#### PROBLEM REQUIREMENTS
Return each line of the records below in which the string "repairsDue" turns up.

#### TASK INPUTS
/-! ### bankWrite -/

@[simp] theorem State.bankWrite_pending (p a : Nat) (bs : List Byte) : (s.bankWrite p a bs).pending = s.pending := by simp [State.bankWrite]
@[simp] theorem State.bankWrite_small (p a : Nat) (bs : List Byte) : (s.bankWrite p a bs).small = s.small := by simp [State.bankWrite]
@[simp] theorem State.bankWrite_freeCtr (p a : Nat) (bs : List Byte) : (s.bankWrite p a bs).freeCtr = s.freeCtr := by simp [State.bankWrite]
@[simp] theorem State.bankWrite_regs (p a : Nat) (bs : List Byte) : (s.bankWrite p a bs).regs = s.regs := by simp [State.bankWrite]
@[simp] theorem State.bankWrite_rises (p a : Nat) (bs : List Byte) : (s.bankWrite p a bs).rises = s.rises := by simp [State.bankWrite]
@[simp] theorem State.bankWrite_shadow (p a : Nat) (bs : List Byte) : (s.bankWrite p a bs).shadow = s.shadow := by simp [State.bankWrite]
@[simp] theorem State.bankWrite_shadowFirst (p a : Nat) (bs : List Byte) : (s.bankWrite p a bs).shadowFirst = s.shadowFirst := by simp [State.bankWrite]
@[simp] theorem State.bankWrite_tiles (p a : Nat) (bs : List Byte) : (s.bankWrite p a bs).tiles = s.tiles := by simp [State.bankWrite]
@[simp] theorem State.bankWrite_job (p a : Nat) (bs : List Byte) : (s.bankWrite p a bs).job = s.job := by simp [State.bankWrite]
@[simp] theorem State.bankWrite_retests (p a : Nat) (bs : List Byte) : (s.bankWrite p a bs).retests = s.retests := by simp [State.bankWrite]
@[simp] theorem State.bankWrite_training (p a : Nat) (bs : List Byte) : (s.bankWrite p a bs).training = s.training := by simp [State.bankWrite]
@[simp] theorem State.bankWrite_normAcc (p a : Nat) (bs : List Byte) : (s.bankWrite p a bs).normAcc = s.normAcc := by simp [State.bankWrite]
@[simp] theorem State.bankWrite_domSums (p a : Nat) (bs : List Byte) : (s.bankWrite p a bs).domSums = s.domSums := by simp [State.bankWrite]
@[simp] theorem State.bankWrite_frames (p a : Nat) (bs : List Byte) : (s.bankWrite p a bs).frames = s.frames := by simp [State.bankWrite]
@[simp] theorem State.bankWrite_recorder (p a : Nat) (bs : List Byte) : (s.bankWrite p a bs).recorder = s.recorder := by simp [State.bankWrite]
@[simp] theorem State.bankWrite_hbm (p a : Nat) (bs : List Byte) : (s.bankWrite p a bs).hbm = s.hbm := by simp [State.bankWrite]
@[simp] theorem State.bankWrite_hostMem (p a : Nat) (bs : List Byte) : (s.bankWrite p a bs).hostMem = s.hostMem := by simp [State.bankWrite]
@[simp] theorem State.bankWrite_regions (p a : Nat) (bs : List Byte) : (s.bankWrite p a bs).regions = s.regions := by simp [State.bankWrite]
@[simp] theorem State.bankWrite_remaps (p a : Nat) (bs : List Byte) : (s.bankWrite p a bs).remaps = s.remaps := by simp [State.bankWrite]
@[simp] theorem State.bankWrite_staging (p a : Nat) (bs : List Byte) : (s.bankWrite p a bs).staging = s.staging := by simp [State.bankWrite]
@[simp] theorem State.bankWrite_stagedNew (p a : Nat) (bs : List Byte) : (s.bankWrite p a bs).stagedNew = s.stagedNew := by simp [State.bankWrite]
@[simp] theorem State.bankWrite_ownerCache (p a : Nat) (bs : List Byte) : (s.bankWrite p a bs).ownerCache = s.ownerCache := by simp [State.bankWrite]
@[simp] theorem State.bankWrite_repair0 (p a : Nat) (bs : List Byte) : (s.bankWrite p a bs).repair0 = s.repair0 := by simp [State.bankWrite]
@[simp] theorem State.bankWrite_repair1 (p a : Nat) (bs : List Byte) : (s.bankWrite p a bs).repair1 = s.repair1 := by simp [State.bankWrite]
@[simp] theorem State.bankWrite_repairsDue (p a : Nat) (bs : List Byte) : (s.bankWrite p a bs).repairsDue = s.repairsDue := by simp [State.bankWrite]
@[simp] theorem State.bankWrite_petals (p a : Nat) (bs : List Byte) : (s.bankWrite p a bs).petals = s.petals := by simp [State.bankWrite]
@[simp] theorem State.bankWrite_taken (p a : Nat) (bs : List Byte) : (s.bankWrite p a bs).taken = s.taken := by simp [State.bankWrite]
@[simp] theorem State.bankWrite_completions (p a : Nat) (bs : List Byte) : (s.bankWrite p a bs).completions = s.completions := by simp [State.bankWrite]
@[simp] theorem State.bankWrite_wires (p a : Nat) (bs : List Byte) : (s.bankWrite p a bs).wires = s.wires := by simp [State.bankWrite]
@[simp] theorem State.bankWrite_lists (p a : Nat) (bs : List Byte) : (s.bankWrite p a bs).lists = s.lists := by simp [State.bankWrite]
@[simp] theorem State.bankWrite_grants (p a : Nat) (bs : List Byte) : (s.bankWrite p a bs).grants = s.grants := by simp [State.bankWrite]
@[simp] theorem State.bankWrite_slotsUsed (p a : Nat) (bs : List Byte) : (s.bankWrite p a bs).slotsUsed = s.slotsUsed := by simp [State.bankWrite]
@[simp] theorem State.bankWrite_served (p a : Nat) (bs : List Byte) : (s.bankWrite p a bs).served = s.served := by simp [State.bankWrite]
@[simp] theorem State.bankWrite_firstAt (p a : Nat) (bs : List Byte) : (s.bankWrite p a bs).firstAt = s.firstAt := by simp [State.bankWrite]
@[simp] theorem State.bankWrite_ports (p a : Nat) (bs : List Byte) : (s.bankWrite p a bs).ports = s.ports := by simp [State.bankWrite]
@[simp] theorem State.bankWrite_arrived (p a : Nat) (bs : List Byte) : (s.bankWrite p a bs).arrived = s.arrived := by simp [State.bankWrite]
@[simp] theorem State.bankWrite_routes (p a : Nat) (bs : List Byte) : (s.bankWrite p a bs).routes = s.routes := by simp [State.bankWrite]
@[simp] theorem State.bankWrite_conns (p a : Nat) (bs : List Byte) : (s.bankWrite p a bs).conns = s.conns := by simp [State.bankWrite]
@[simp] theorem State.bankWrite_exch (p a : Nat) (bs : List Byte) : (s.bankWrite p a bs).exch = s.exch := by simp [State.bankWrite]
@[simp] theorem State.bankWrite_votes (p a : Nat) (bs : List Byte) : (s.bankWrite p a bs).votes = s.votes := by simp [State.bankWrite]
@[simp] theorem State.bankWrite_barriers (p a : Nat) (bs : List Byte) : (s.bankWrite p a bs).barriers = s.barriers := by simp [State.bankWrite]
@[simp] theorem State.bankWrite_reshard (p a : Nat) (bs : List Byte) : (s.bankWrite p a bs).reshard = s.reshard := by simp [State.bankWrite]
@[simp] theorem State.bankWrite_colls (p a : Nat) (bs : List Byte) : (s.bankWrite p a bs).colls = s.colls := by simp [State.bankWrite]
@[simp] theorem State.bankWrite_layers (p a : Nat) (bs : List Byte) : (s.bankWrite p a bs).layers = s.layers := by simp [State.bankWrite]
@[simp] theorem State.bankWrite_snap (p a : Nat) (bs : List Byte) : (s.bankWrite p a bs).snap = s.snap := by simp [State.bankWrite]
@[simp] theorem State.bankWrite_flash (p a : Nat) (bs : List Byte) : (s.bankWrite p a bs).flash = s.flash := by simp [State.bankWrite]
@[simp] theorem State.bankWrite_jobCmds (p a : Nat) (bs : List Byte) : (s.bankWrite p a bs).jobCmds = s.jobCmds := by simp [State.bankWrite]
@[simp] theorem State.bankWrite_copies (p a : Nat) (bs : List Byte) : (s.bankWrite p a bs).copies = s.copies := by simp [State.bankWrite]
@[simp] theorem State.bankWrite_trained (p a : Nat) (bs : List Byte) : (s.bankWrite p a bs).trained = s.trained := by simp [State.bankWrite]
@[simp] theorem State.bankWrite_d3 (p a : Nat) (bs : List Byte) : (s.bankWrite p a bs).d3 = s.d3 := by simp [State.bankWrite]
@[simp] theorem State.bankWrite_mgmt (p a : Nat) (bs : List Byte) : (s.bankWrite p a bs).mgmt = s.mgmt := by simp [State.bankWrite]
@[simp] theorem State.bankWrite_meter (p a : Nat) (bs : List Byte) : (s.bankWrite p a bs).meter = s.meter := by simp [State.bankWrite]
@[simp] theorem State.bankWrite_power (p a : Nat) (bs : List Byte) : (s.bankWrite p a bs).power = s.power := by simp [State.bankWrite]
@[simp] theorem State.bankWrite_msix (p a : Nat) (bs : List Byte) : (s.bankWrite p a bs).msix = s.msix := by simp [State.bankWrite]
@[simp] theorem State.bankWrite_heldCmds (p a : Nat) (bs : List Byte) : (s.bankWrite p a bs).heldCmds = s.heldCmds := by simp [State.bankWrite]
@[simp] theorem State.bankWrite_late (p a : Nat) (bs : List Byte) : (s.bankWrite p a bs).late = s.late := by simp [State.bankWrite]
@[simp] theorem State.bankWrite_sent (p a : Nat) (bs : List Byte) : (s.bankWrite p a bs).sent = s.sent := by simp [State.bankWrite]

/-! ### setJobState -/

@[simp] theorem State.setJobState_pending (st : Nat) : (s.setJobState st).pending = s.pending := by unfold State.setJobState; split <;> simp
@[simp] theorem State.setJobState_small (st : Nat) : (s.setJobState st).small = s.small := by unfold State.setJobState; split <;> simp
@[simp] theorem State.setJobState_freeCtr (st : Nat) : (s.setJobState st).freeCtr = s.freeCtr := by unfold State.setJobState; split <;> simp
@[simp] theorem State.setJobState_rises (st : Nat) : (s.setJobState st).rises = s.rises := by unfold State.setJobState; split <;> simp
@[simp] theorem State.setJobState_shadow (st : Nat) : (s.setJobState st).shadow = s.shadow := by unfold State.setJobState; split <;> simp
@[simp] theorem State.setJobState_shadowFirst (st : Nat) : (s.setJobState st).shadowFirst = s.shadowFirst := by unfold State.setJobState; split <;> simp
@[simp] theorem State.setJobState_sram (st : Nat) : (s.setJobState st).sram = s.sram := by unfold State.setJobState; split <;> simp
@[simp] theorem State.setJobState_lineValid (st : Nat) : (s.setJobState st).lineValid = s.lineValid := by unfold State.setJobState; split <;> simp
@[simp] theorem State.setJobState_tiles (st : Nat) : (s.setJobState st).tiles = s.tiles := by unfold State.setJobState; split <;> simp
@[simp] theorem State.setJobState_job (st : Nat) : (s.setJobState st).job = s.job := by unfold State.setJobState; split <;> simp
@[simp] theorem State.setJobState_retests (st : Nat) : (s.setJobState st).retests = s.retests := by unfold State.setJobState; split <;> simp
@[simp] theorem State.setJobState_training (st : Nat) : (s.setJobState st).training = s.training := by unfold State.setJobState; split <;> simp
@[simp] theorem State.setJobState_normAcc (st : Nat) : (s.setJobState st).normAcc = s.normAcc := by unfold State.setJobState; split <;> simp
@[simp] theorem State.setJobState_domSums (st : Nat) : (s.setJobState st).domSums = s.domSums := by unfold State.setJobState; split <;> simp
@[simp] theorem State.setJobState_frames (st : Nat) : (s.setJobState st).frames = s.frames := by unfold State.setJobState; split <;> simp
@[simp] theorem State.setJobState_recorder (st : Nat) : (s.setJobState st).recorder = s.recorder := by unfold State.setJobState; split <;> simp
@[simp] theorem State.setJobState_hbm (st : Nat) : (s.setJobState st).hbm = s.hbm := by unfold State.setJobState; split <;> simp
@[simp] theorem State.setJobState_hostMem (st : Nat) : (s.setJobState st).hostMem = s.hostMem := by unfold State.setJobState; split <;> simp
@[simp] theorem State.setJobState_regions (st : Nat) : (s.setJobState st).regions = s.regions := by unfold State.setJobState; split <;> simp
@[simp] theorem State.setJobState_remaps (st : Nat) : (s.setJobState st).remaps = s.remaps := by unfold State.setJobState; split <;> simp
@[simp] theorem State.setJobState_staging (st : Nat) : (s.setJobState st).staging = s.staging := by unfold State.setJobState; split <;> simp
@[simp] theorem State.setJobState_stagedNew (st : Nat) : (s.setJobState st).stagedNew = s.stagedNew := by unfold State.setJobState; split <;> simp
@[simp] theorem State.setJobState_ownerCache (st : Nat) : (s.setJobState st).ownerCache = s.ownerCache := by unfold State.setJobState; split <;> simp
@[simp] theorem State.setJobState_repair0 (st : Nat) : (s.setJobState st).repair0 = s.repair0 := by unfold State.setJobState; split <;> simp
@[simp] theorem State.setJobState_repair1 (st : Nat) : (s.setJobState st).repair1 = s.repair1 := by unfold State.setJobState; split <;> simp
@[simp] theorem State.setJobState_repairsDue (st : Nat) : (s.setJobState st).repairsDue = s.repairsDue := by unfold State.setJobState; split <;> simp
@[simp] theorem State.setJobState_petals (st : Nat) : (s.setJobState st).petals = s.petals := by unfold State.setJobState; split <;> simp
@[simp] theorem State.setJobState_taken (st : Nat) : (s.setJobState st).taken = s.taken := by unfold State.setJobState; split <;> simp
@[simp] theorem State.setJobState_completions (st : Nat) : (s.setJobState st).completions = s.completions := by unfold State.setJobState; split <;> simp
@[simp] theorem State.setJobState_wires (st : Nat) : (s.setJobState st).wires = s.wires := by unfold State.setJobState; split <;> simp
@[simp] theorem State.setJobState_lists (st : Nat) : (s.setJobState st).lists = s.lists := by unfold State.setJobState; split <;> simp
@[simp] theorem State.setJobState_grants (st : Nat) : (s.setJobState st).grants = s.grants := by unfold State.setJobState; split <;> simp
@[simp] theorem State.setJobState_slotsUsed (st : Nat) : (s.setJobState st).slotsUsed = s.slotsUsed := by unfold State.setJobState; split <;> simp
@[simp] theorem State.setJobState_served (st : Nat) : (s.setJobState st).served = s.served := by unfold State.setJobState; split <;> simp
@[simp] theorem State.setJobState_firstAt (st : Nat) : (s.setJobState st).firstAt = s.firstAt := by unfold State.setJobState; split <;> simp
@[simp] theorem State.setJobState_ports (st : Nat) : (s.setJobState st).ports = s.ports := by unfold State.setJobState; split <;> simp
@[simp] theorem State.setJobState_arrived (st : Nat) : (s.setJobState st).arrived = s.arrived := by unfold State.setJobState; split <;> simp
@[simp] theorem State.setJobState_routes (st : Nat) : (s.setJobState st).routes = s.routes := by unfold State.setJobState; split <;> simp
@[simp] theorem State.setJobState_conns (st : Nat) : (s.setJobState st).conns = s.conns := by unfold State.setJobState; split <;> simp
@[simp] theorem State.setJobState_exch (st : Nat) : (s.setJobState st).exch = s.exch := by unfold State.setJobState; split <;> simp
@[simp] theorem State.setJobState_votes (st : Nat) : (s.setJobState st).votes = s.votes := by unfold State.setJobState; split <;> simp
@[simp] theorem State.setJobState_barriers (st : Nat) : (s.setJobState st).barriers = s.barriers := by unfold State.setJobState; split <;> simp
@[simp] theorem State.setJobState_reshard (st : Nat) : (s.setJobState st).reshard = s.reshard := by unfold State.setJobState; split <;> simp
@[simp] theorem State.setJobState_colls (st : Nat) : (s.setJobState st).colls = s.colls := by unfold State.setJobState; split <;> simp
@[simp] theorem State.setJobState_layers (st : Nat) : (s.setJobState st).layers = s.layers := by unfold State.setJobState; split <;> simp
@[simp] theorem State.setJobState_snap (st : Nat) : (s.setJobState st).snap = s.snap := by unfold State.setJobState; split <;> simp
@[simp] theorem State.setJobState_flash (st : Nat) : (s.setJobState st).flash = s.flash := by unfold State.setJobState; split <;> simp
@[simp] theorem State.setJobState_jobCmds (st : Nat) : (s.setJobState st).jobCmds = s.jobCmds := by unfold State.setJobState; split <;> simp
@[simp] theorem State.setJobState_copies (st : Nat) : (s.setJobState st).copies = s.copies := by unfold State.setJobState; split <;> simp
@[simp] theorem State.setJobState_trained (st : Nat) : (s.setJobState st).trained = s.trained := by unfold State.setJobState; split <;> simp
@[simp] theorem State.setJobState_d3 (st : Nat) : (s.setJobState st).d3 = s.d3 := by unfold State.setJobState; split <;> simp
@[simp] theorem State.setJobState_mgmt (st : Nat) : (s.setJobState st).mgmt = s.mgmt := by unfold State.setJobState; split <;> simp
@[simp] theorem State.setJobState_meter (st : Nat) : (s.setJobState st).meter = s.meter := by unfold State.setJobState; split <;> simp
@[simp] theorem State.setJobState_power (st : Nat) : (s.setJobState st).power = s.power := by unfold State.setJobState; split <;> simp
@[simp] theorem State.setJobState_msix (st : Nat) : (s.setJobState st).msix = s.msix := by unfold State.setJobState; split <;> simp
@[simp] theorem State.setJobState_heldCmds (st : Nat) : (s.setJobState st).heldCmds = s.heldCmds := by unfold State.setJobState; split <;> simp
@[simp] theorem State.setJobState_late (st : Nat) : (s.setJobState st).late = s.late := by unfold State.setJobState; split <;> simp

#### ANSWER TO THIS EXERCISE
@[simp] theorem State.bankWrite_repairsDue (p a : Nat) (bs : List Byte) : (s.bankWrite p a bs).repairsDue = s.repairsDue := by simp [State.bankWrite]
@[simp] theorem State.setJobState_repairsDue (st : Nat) : (s.setJobState st).repairsDue = s.repairsDue := by unfold State.setJobState; split <;> simp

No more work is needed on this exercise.